### [Task input]
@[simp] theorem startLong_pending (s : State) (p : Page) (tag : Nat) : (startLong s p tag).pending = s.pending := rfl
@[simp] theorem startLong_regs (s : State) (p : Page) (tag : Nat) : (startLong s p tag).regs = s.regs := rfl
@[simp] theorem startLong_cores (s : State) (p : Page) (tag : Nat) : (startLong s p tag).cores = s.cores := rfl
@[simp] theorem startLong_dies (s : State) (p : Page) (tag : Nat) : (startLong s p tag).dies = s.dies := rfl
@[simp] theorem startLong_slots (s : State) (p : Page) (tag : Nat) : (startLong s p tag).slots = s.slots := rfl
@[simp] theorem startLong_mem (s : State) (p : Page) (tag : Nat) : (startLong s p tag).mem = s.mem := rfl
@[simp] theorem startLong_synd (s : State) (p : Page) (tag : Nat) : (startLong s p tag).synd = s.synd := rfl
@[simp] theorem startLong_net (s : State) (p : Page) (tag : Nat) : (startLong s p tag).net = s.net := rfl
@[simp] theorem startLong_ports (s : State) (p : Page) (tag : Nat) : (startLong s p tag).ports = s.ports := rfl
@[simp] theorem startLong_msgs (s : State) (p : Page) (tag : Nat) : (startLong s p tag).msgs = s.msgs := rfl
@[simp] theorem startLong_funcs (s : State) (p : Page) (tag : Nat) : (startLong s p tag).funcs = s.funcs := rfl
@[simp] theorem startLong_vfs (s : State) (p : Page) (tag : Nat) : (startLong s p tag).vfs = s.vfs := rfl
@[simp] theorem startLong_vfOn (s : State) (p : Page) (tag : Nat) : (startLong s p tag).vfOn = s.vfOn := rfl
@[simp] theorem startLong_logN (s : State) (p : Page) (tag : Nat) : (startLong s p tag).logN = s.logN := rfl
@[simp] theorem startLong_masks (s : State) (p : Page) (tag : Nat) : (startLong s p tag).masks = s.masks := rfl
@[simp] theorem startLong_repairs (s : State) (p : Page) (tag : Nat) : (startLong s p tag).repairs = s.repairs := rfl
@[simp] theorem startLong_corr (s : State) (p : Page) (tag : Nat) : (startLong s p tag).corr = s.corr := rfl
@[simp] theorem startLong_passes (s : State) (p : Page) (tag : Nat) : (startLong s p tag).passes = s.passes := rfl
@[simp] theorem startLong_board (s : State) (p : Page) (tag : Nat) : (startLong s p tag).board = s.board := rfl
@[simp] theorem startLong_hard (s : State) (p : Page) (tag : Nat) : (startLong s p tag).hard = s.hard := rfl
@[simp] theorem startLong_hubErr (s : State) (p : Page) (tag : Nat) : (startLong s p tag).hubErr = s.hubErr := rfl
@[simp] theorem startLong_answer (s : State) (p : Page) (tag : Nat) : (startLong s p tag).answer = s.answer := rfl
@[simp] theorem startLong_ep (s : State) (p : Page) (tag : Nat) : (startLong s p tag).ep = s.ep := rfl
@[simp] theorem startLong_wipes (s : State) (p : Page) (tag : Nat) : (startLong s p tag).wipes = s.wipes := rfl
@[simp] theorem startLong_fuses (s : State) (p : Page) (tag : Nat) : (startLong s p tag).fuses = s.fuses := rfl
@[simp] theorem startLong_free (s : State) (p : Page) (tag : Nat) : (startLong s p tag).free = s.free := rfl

...

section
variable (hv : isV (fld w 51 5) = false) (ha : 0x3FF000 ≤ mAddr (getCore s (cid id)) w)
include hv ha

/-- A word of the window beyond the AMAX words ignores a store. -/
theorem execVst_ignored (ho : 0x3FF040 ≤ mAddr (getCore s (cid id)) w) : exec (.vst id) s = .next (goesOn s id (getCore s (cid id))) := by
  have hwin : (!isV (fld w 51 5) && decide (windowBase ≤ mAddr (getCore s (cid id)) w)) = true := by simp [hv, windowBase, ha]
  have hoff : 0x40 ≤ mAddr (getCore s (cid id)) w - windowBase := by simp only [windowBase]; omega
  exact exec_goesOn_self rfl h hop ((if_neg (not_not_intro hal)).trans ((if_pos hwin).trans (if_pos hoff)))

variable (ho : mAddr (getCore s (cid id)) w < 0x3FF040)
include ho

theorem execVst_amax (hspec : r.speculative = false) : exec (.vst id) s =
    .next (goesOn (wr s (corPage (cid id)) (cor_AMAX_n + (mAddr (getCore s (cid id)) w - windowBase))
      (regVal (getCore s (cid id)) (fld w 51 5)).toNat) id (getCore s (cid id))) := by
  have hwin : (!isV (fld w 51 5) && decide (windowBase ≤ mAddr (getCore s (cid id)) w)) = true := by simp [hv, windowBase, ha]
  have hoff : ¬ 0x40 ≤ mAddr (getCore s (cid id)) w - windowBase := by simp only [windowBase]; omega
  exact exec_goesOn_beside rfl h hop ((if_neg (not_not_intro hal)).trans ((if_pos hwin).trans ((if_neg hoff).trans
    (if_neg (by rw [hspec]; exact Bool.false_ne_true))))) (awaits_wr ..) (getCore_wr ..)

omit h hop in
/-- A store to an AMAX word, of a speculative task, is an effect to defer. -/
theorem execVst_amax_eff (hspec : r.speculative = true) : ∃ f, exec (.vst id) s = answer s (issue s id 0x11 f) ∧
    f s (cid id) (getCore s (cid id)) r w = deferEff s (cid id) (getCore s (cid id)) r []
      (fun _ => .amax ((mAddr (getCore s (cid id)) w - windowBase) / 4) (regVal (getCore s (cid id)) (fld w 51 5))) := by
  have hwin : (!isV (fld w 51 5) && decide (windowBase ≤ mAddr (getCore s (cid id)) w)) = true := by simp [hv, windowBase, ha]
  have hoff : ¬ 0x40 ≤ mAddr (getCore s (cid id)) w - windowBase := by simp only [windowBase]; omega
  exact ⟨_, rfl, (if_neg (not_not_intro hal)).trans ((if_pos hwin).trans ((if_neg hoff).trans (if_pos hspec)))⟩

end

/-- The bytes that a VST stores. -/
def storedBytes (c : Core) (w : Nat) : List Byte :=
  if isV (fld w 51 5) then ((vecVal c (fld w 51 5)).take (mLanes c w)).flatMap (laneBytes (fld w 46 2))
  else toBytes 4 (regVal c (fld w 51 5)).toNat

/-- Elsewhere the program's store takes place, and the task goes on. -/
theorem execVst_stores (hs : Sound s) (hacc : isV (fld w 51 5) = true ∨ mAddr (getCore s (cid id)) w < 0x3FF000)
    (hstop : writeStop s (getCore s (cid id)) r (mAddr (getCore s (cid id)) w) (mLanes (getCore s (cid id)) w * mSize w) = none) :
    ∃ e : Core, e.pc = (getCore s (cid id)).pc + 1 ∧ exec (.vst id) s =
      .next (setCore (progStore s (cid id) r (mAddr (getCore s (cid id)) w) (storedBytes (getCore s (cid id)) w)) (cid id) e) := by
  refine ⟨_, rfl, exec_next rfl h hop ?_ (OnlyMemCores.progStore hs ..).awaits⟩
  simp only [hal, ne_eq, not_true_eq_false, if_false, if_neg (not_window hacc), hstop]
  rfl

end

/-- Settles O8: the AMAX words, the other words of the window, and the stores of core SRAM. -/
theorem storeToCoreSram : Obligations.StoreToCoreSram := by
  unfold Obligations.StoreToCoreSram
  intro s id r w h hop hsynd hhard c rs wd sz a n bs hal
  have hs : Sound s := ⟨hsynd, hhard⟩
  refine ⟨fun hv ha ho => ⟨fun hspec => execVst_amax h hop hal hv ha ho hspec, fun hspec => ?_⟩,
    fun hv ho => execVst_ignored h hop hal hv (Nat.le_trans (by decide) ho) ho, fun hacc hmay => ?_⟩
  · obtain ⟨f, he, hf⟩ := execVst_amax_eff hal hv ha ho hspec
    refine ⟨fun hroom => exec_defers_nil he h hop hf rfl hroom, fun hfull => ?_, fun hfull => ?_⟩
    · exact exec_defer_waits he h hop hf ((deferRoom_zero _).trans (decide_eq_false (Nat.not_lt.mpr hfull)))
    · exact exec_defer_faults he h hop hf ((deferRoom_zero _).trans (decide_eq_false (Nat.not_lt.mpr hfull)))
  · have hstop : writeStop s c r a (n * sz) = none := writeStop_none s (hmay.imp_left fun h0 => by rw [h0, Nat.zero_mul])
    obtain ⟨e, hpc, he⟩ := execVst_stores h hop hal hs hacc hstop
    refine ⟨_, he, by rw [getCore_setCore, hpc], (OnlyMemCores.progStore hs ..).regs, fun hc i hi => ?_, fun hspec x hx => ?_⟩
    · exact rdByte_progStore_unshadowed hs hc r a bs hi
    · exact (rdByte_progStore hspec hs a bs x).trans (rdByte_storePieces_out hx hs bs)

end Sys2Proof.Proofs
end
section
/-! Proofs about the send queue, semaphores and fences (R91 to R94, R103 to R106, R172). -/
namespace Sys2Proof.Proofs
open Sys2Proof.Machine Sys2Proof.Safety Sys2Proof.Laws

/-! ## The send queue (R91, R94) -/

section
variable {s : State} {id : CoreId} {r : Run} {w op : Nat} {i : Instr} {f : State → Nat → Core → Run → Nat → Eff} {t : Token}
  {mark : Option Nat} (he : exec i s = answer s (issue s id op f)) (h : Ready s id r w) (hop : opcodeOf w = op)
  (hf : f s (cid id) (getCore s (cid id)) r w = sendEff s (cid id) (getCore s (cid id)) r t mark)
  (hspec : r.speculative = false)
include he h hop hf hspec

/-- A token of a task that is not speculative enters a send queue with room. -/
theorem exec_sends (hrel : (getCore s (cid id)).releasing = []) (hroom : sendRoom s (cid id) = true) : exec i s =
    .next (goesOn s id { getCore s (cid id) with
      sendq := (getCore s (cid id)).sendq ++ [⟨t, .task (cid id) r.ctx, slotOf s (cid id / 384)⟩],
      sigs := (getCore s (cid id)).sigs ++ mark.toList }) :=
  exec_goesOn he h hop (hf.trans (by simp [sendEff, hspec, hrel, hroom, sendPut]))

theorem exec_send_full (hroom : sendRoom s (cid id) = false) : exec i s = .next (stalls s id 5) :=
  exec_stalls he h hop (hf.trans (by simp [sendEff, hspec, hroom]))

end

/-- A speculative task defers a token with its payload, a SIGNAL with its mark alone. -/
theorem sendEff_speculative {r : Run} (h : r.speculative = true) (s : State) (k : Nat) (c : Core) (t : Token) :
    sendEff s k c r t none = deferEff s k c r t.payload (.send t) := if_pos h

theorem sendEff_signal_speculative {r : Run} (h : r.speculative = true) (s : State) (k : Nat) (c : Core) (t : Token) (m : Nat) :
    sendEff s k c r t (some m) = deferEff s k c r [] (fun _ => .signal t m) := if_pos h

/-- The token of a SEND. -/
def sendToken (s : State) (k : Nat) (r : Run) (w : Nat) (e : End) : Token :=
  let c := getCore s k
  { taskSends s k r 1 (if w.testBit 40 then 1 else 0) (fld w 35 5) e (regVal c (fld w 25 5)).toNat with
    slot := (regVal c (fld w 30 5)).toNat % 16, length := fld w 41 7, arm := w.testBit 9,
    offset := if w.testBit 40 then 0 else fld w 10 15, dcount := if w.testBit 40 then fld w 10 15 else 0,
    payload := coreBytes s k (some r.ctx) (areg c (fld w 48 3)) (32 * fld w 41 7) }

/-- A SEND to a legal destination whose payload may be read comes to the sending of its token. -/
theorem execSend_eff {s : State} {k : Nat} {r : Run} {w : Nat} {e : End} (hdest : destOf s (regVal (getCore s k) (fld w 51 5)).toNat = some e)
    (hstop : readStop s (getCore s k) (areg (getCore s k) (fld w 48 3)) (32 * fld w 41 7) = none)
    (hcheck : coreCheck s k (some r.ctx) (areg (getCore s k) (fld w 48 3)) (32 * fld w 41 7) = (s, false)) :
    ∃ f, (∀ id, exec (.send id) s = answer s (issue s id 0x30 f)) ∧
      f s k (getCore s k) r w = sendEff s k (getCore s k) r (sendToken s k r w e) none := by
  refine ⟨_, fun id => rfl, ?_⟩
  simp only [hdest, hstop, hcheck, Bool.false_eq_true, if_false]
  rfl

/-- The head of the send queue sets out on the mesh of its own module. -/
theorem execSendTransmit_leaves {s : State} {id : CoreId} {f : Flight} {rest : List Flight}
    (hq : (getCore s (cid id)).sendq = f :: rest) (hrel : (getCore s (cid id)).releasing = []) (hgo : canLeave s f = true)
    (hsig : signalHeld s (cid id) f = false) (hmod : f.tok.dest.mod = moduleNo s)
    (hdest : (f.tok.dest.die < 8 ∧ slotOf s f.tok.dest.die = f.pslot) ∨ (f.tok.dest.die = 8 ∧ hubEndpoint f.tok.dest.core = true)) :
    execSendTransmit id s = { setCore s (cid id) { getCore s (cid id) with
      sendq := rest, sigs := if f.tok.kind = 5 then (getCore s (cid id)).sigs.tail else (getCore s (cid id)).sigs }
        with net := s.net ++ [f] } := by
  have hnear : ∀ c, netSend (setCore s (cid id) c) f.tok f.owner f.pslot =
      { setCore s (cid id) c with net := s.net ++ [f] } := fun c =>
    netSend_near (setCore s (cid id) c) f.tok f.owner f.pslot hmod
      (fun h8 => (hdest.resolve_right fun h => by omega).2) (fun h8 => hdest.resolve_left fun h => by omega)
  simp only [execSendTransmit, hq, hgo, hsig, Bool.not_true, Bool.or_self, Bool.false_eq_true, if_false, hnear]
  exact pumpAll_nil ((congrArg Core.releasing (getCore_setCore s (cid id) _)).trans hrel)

### [The task]
Copy range, inclusive: the line holding "theorem storeToCoreSram : Obligations.StoreToCoreSram" to the line holding "exact exec_defer_faults he". Reproduce exactly those lines of the records above and no others.

### [Task response]
theorem storeToCoreSram : Obligations.StoreToCoreSram := by
  unfold Obligations.StoreToCoreSram
  intro s id r w h hop hsynd hhard c rs wd sz a n bs hal
  have hs : Sound s := ⟨hsynd, hhard⟩
  refine ⟨fun hv ha ho => ⟨fun hspec => execVst_amax h hop hal hv ha ho hspec, fun hspec => ?_⟩,
    fun hv ho => execVst_ignored h hop hal hv (Nat.le_trans (by decide) ho) ho, fun hacc hmay => ?_⟩
  · obtain ⟨f, he, hf⟩ := execVst_amax_eff hal hv ha ho hspec
    refine ⟨fun hroom => exec_defers_nil he h hop hf rfl hroom, fun hfull => ?_, fun hfull => ?_⟩
    · exact exec_defer_waits he h hop hf ((deferRoom_zero _).trans (decide_eq_false (Nat.not_lt.mpr hfull)))
    · exact exec_defer_faults he h hop hf ((deferRoom_zero _).trans (decide_eq_false (Nat.not_lt.mpr hfull)))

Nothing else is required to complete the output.